The Budget 2017: What You Need to Know
What does Chancellor Philip Hammond’s budget mean for you, your fleet and the wider fleet automotive industry?
Below we’ve summarised the key points that may impact you.
Fuel duty
The news: Fuel duty for 2018/19 has been frozen.
Action stations: Fleet operators should still be reviewing their long-term fuel strategies as the Chancellor gives with one hand but takes with the other.
As the government strives to crackdown on air pollution, other measures that will impact fuel costs were announced. Read on!
Company car tax
The news: The fight to crackdown on air pollution, as expected, has been taken to diesel motorists. The Chancellor revealed that the diesel car supplement in company car tax will increase by one percentage point. This will mean the benefit-in-kind supplement will rise from 3% to 4% from April 2018.
The Chancellor pointed out in Parliament that this will only affect cars
“No white van man (or woman) will be hit by these measures”
Affected car fleet drivers, however, will now face an additional benefit-in-kind liability while employers will carry additional Class 1A national insurance contributions.
Action stations: This latest move serves to reignite the diesel-versus-petrol debate for car fleet operators. To avoid fleet costs escalating further, organisations will need to review their car policies and reconsider their car choice lists.
Vehicle Excise Duty and BiK
The news: From April 2018 the first year Vehicle Excise Duty (VED) rate for diesel cars that don’t meet the latest (RDE2) standards, will go up by one band.
Next generation cleaner diesels will not face tax increases and it will also only apply to new diesel cars, so existing owners will avoid being penalised.

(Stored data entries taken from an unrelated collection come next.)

-- ==== Sys2Proof/Machine/State.lean ====
section
/-! DEFINITION. Everything the spec gives the machine (10_state.md R20 to R44), the inputs of a step, and what the
block has put out so far. -/
namespace Sys2Proof.Machine

/-- Space RB (R38, R52): the cells that have been written, by flat address, addresses strictly rising.
A cell that is not listed was never written and holds no value (R26). -/
abbrev Memory := List Host.Cell

/-- The four registers of one ring buffer (R21). -/
structure RingBuffer where
  wr : Nat
  rd : Nat
  pk : Nat
  count : Nat
deriving DecidableEq, Repr

/-- The two modes (R32, R150): `tx_mode = 0` and `tx_mode = 1`. -/
inductive Mode where
  | receiving
  | transmitting
deriving DecidableEq, Repr

/-- Result codes (R90). -/
inductive Code where
  | ok
  | rejFull
  | rejEmpty
  | rejRange
  | rejLength
  | rejUnderrun
  | rejUninit
  | rejIllegal
deriving DecidableEq, Repr

/-- A result word and its output data stream (R89). `value` is a number; it is not cut to 32 bits (log 17). -/
structure Result where
  code : Code
  value : Nat
  out : List Byte
deriving DecidableEq, Repr

/-- Chip-port transactions (R231), as events of the port history (R16). An event holds what the block sends, not
what the chip answers (log 25). -/
inductive ChipEvent where
  | transportInit
  | configure
  | ce (level : Bool)
  | powerTx
  | powerRx
  | flushTx
  | writeTxFrame (f : List Byte)
  | status
  | readRxFrame
  | flushRx
  | clearRxReady
  | clearTxFlags
  | setRxAddress (p : Pipe) (bytes : List Byte)
  | setTxAddress (bytes : List Byte)
  | setChannel (ch : Nat)
  | enablePipes (mask : Byte)
  | disablePipes (mask : Byte)
  | regWrite (addr : Byte) (bytes : List Byte)
  | regRead (addr : Byte) (count : Nat)
deriving DecidableEq, Repr

/-- What WRITE and WRITE_FRAME are about to do: poll for readiness, or build and push a frame (R27 (b), R140). -/
inductive SendPhase where
  | waiting
  | sending
deriving DecidableEq, Repr

/-- The task agent between two atomic steps (R27 (b), (c); R62). The data of a write stay in `State.inStream`. -/
inductive Task where
  /-- No operation is running: the command port can accept a command. -/
  | idle
  /-- DRAIN of `count` bytes from pipe `p`, `out` already removed; with all of them removed it is about to return
  (R189). -/
  | drain (p : Pipe) (count : Nat) (out : List Byte)
  /-- WRITE_FRAME of `len` bytes (R140). -/
  | writeFrame (len : Nat) (phase : SendPhase)
  /-- WRITE of `len` bytes, `k` of them already handed to WRITE_FRAME; with `k = len` it is about to return (R142). -/
  | write (len k : Nat) (phase : SendPhase)
deriving DecidableEq, Repr

/-- A command as issued: the command word and its input data stream (R70). The word is a number whose low
`16 + LEN_WIDTH` bits are the ones of R71, since its width is a parameter (log 16, log 20). -/
structure Command where
  word : Nat
  stream : List Byte
deriving DecidableEq, Repr

/-- The environment's side of a step (R20, R222, R229, R232): what it will supply next, in order. Where a list is
empty the machine draws a free value instead (log 4). -/
structure Env where
  /-- Commands waiting at the command port, the next one first. -/
  commands : List Command
  /-- The time input (R229). -/
  now : Nat
  /-- How far the time input advances before each coming read. -/
  advances : List Nat
  /-- Answers to the coming `Chip.Status()`. -/
  snapshots : List Snapshot
  /-- Answers to the coming `Chip.ReadRxFrame()`. -/
  frames : List (List Byte)
  /-- Answers to the coming `Chip.RegRead`. -/
  regAnswers : List (List Byte)
  /-- For each coming step: whether a falling edge arrives during it. -/
  edges : List Bool
  /-- For each coming boundary with a pending edge: whether the dispatch starts there. -/
  choices : List Bool
deriving DecidableEq, Repr

/-- The machine. The block's own state is `rb` to `rxStage`; `params` is the configuration; `results` and `port` are
the outputs so far; `env` holds the inputs; `freeIdx` numbers the draws. -/
structure State where
  /-- The configuration (R7), which no step changes (R10). -/
  params : Params
  /-- The registers of the six ring buffers (R21). -/
  rb : Vector RingBuffer numPipes
  /-- The cells of the six ring buffers (R38). -/
  mem : Memory
  /-- `initialized` (R31). -/
  initialized : Bool
  /-- `tx_mode` (R32). -/
  mode : Mode
  /-- `cksum_err` (R33). -/
  cksumErr : Nat
  /-- `tx_start` (R34). -/
  txStart : Nat
  /-- `irq_pending` (R37). -/
  irqPending : Bool
  /-- The running operation of the task agent (R27). -/
  task : Task
  /-- The write-data stream of the running command (R39). -/
  inStream : List Byte
  /-- The transmit staging buffer (R40). -/
  txStage : List Byte
  /-- The receive staging buffer (R40). -/
  rxStage : List Byte
  /-- Results returned on the command port, oldest first (R89). -/
  results : List Result
  /-- The port history, oldest first (R16). -/
  port : List ChipEvent
  /-- The inputs. -/
  env : Env
  /-- The number of draws made so far; the index of the next free value. -/
  freeIdx : Nat
deriving DecidableEq, Repr

/-- Why the machine stops. The block itself never does (R210). -/
inductive Fault where
  /-- An access to a flat address of `6*N` or above, which does not exist (R52). Raised by the byte read and the byte
  write of space RB; only a state that breaks the invariant of R22 reaches it. Safe: it stops (log 11). -/
  | noSuchAddress (address : Nat)
deriving DecidableEq, Repr

/-- Why an operation has no meaning. -/
inductive Refusal where
  /-- An operation without a meaning yet, by its mnemonic. Raised by no arm of `exec`. Safe: it stops. -/
  | notModelled (mnemonic : String)
deriving DecidableEq, Repr

/-- The outcome of a step, an operation, or (at another type) of a part of one. -/
abbrev Outcome (α : Type) := Host.Outcome α Fault Refusal

/-- A ring buffer after RB.INIT: all four registers zero (R100, R243). -/
def RingBuffer.zero : RingBuffer := { wr := 0, rd := 0, pk := 0, count := 0 }

/-- An environment that has issued nothing and scripted nothing. -/
def Env.silent : Env :=
  { commands := [], now := 0, advances := [], snapshots := [], frames := [], regAnswers := [], edges := [],
    choices := [] }

/-- Power-on (R43, R241): `initialized = 0`, `irq_pending = 0`, no cell written. The registers the spec leaves
unspecified hold zero, and `tx_mode` Receiving (DESIGN CHOICE, log 3); the parameters are the defaults (log 2). -/
def State.reset : State where
  params := Params.default
  rb := Vector.replicate numPipes RingBuffer.zero
  mem := []
  initialized := false
  mode := .receiving
  cksumErr := 0
  txStart := 0
  irqPending := false
  task := .idle
  inStream := []
  txStage := []
  rxStage := []
  results := []
  port := []
  env := Env.silent
  freeIdx := 0

end Sys2Proof.Machine
end

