-- ==== Sys2Proof/Machine/Core.lean ====
section
/-! DEFINITION. The model behind the host's interface. -/

def Sys2Proof.core : Host.Core := { State := Sys2Proof.Machine.State, Fault := Sys2Proof.Machine.Fault, Refusal := Sys2Proof.Machine.Refusal, step := Sys2Proof.Machine.step, reset := Sys2Proof.Machine.State.reset }
end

This levy will fund a new £220million Clean Air Fund to support the implementation of local air quality plans.
VED rates for cars, vans and motorcycles registered before April 2017 will increase in line with RPI. The Fuel Benefit Charge and the Van Benefit Charge will also increase in line with RPI. The chancellor unveils extra funds and tax incentives for electric car drivers.
Action stations: Once again, a prudent fleet and vehicle replacement policy is called for that takes account of high tax implications for some diesel vehicles
Electric vehicles
The news: “Our future vehicles will be driverless, but they’ll be electric first,” Chancellor Philip Hammond proclaimed.
He has allocated £540 million to support the growth of electric vehicles with £400 million of this going into a new charging infrastructure fund. A further £100 million will be spent on plug-in-car grants, and £40 million has been pledged to research into charging.
Interestingly, electric vehicles charged at work will not incur benefit in kind tax.
Action stations: The move will help drive take-up of electric vehicles and see them gradually becoming a viable alternative to petrol and diesel.
Businesses should watch this space and keep a close eye on developments in the EV market. As the clock ticks, the commercial viability for EVs as part of a business fleet will become increasingly compelling.